Burnett lived in Scotland for more than 60 years. John Campbell, a poet from Paisley wrote a poem about Peter Burnett

"To tell all Peter’s rigs and loves would take a whole night’s chatter, For after this he married twice, ’twas all for love, no matter; And now, alas! for Peter, he’s grown old and poor also, But he’s still a fine old fellow, as ever you saw go."

== Friendship with Robert Tannahill ==
Burnet was a close friend of Robert Tannahill and worked with each other as weavers. He was said to entertain Robert and his brothers with stories of his time in America. It is speculated that Tannahill's friendship with Burnet may have influenced Tannahill's involvement with the abolitionist movement.
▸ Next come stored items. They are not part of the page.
-- ==== Sys2Proof/Machine/Tracking.lean ====
section
/-! DEFINITION. The Tracking Unit (08_tracking.md): the cross order record, runs, the filter, frame end and the
write-back. -/

namespace Sys2Proof.Machine

/-- The X of a MOVE word (12.1). -/
def moveX (w : Word) : Coord := bitsAt w 10 10

/-- The Y of a MOVE word (12.1). -/
def moveY (w : Word) : Coord := bitsAt w 0 10

/-- Whether a run goes on. -/
def Tracker.runs (t : Tracker) : Bool := t.state != .off

/-! ### The cross order record -/

/-- The record once a MOVE has been handed over (R142). -/
def crossAfterMove (t : Tracker) (a : Addr) (w : Word) : CrossRecord :=
  let fresh : CrossRecord := { addr := a, word := w, fetchedThisFrame := true, substituted := t.runs }
  match t.cross with
  | none => fresh
  | some c =>
    if !c.fetchedThisFrame then fresh
    else if c.addr = a then { c with word := w, substituted := t.runs }
    else c

/-- The MOVE hand-off (R142). -/
def trackMove (a : Addr) (w : Word) (name : Name) (s : State) : State :=
  if s.tracker.active.crossName ≠ 0 ∧ name = s.tracker.active.crossName then
    s.setTracker { s.tracker with cross := some (crossAfterMove s.tracker a w) }
  else s

/-- A P-write notice at the Tracking Unit (R143, R153). -/
def trackNotice (a : Addr) (s : State) : State :=
  let s := s.setTracker { s.tracker with
    cross := s.tracker.cross.map (fun c => if c.addr = a then { c with substituted := false } else c) }
  match s.tracker.writeBack with
  | some b =>
    if b.addr = a then afterWithdrawal (s.setTracker { s.tracker with writeBack := none }) else s
  | none => s

/-! ### Reports (R154) -/

/-- The fields common to the three tracking reports, the loft values by given view settings (R154, R150). -/
def trackReport (kind : ReportKind) (view : ViewSettings) (s : State) : Report :=
  let t := s.tracker
  let p := convert view t.tx t.ty
  { newReport kind s with
    name := some t.active.crossName, side := p.side, loft := some (p.loftA, p.loftB),
    sample := some (t.tx, t.ty), orderAddr := t.cross.map (·.addr) }

/-- A TRACK request: the report, and the last-reported position (R148, R150). -/
def requestTrack (reacquired : Bool) (view : ViewSettings) (s : State) : State :=
  let r := trackReport .track view s
  let s := requestReport { r with flags := { r.flags with reacquired := reacquired } } s
  s.setTracker { s.tracker with lastReported := some (s.tracker.tx, s.tracker.ty) }

/-! ### Starting a run -/

/-- A cross sighting (R144). -/
def trackSighting (s : State) : State :=
  if s.tracker.runs then s else s.setTracker { s.tracker with sightedThisFrame := true }

/-- A position clamped into a box (R145, R146, R150). -/
def intoBox (b : TrackSettings) (x y : Coord) : Coord × Coord :=
  (clampCoord b.xmin b.xmax x.toNat, clampCoord b.ymin b.ymax y.toNat)

/-- The start position of a tip-down that starts tracking; `none` when it starts nothing (R145). -/
def tipStart (t : Tracker) : Option (Coord × Coord) :=
  match t.cross with
  | some c =>
    if t.state = .off ∧ t.active.crossName ≠ 0 ∧ (t.sightedThisFrame || t.sightedLastFrame) then
      some (intoBox t.active (moveX c.word) (moveY c.word))
    else none
  | none => none

/-- A run begins at a start position (R147). -/
def beginRun (p : Coord × Coord) (s : State) : State :=
  s.setTracker { s.tracker with
    state := .tracking, tx := p.1, ty := p.2, lossCount := 0, crossStruck := false,
    lastReported := none, sightedThisFrame := false, sightedLastFrame := false,
    cross := s.tracker.cross.map (fun c => { c with substituted := false }) }

/-! ### The filter -/

/-- One coordinate moved toward a strike and clamped (R148). -/
def filtered (mode : Rounding) (k : Nat) (lo hi from_ : Coord) (d : Int) : Coord :=
  clampCoord lo hi ((from_.toNat : Int) + roundDiv mode d (2 ^ k))

/-- The position after a cross strike (R148). -/
def filterStep (mode : Rounding) (b : TrackSettings) (tx ty bx by_ : Coord) : Coord × Coord :=
  let dx := (bx.toNat : Int) - tx.toNat
  let dy := (by_.toNat : Int) - ty.toNat
  if dx.natAbs > dy.natAbs then (filtered mode b.gainShift b.xmin b.xmax tx dx, ty)
  else (tx, filtered mode b.gainShift b.ymin b.ymax ty dy)

/-- A cross result (R148). -/
def trackCross (bx by_ : Coord) (s : State) : State :=
  let t := s.tracker
  if !t.runs then s
  else
    let p := filterStep s.loft.active.rounding t.active t.tx t.ty bx by_
    let s := s.setTracker { t with tx := p.1, ty := p.2, crossStruck := true }
    if t.state = .lost then
      requestTrack true s.loft.active
        (s.setTracker { s.tracker with state := .tracking, lossCount := 0 })
    else s

/-! ### Ending a run (R151, R152) -/

/-- The write-back requested in place of any earlier one (R152, R163). -/
def requestWriteBack (a : Addr) (w : Word) (s : State) : State :=
  let s := match s.tracker.writeBack with
    | some b =>
      if b.granted then s else afterWithdrawal (s.setTracker { s.tracker with writeBack := none })
    | none => s
  s.setTracker { s.tracker with writeBack := some { addr := a, word := w, granted := false } }

/-- The write-back of R152, when its conditions hold. -/
def offerWriteBack (s : State) : State :=
  match s.tracker.cross with
  | some c =>
    if c.substituted then requestWriteBack c.addr (withXY c.word s.tracker.tx s.tracker.ty) s else s
  | none => s

/-- The end of a run with a reason; nothing when the state is OFF (R151). -/
def endRun (reason : EndReason) (s : State) : State :=
  if s.tracker.runs then
    let r := trackReport .trackEnd s.loft.active s
    let lost := s.tracker.state == .lost
    let s := requestReport { r with code := some reason.code, flags := { r.flags with lost := lost } } s
    let s := offerWriteBack s
    s.setTracker { s.tracker with
      state := .off, lossCount := 0, crossStruck := false, sightedThisFrame := false,
      sightedLastFrame := false, lastReported := none }
  else s

/-- The Tracking Unit is told that a write-back has been placed (R153); a later one, requested while it was
in progress, stays outstanding (R163). -/
def writeBackAnswered (s : State) : State :=
  match s.tracker.writeBack with
  | some b => if b.granted then s.setTracker { s.tracker with writeBack := none } else s
  | none => s

/-! ### Frame end -/

/-- The loss count at frame end (R149). -/
def countLoss (s : State) : State :=
  let t := s.tracker
  if t.runs then
    s.setTracker { t with
      lossCount := if t.crossStruck then 0 else min 15 (t.lossCount + 1)
      comparedLoss := t.active.lossLimit
      crossStruck := false }
  else s

/-- The loss count has reached the T it was compared with: the run goes LOST (R149). -/
def goLost (view : ViewSettings) (s : State) : State :=
  if s.tracker.state = .tracking ∧ s.tracker.comparedLoss ≤ s.tracker.lossCount then
    requestReport (trackReport .trackLost view s) (s.setTracker { s.tracker with state := .lost })
  else s

/-- The TRACK report of a frame end (R150, step 1). -/
def frameTrack (view : ViewSettings) (s : State) : State :=
  if s.tracker.state = .tracking ∧ s.tracker.lastReported ≠ some (s.tracker.tx, s.tracker.ty) then
    requestTrack false view s
  else s

/-- The tracking settings' shadow applied at frame end (R150, step 4). -/
def applyTrackShadow (t : Tracker) : Tracker :=
  match t.shadow with
  | none => t
  | some b =>
    let boxChanged := b.xmin ≠ t.active.xmin ∨ b.xmax ≠ t.active.xmax ∨ b.ymin ≠ t.active.ymin ∨
      b.ymax ≠ t.active.ymax
    let p := if boxChanged then intoBox b t.tx t.ty else (t.tx, t.ty)
    { t with active := b, shadow := none, tx := p.1, ty := p.2,
             cross := if b.crossName = t.active.crossName then t.cross else none }

/-- Steps 2 to 4 of R150: sightings, the record's frame flag, the shadow. -/
def trackRollFrame (t : Tracker) : Tracker :=
  applyTrackShadow { t with
    sightedLastFrame := t.sightedThisFrame, sightedThisFrame := false,
    cross := t.cross.map (fun c => { c with fetchedThisFrame := false }) }

/-- The Tracking Unit's frame end, its reports by the view settings of the frame just ended (R149, R150). -/
def trackFrameEnd (view : ViewSettings) (s : State) : State :=
  let s := frameTrack view (goLost view (countLoss s))
  s.setTracker (trackRollFrame s.tracker)

/-- A TRACK setup (R36, R140). -/
def trackMerge (candidate : TrackSettings) (s : State) : State :=
  s.setTracker { s.tracker with shadow := shadowOf s.tracker.active candidate }

end Sys2Proof.Machine
end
Primarily his poem "Lines, Written on reading Campbell's ‘Pleasures of Hope’" and his song "The Negro Girl".

When Robert Tannahill committed suicide in 1810, Peter Burnet dived into the culvert of the Maxwellton Burn to recover his body.

After Robert's death, the Tannahill family continued to support Burnet. When he was imprisoned after being accused of owing his landlord money, the family provided him with food and a bed. He was later released after taking a vow of poverty.

== Marriage and family ==
His first marriage was to Peggy Boag, the daughter of John Boag. Peggy and his first child both died during childbirth. He then married a woman from Glasgow who he fathered three children with, she then died of tuberculosis. His third wife died of an unspecified sickness. Burnet outlived two of his four children.

== Death ==
Burnet died on 1 August 1847, aged 83, and is buried in the Castlehead Church graveyard near the Tannahill family.

== Legacy ==
His biography was written by John Parkhill in 1841 and sold for three pence.

In 2023 a historical tour in Paisley took place which focused on the life of Peter Burnet for black history month.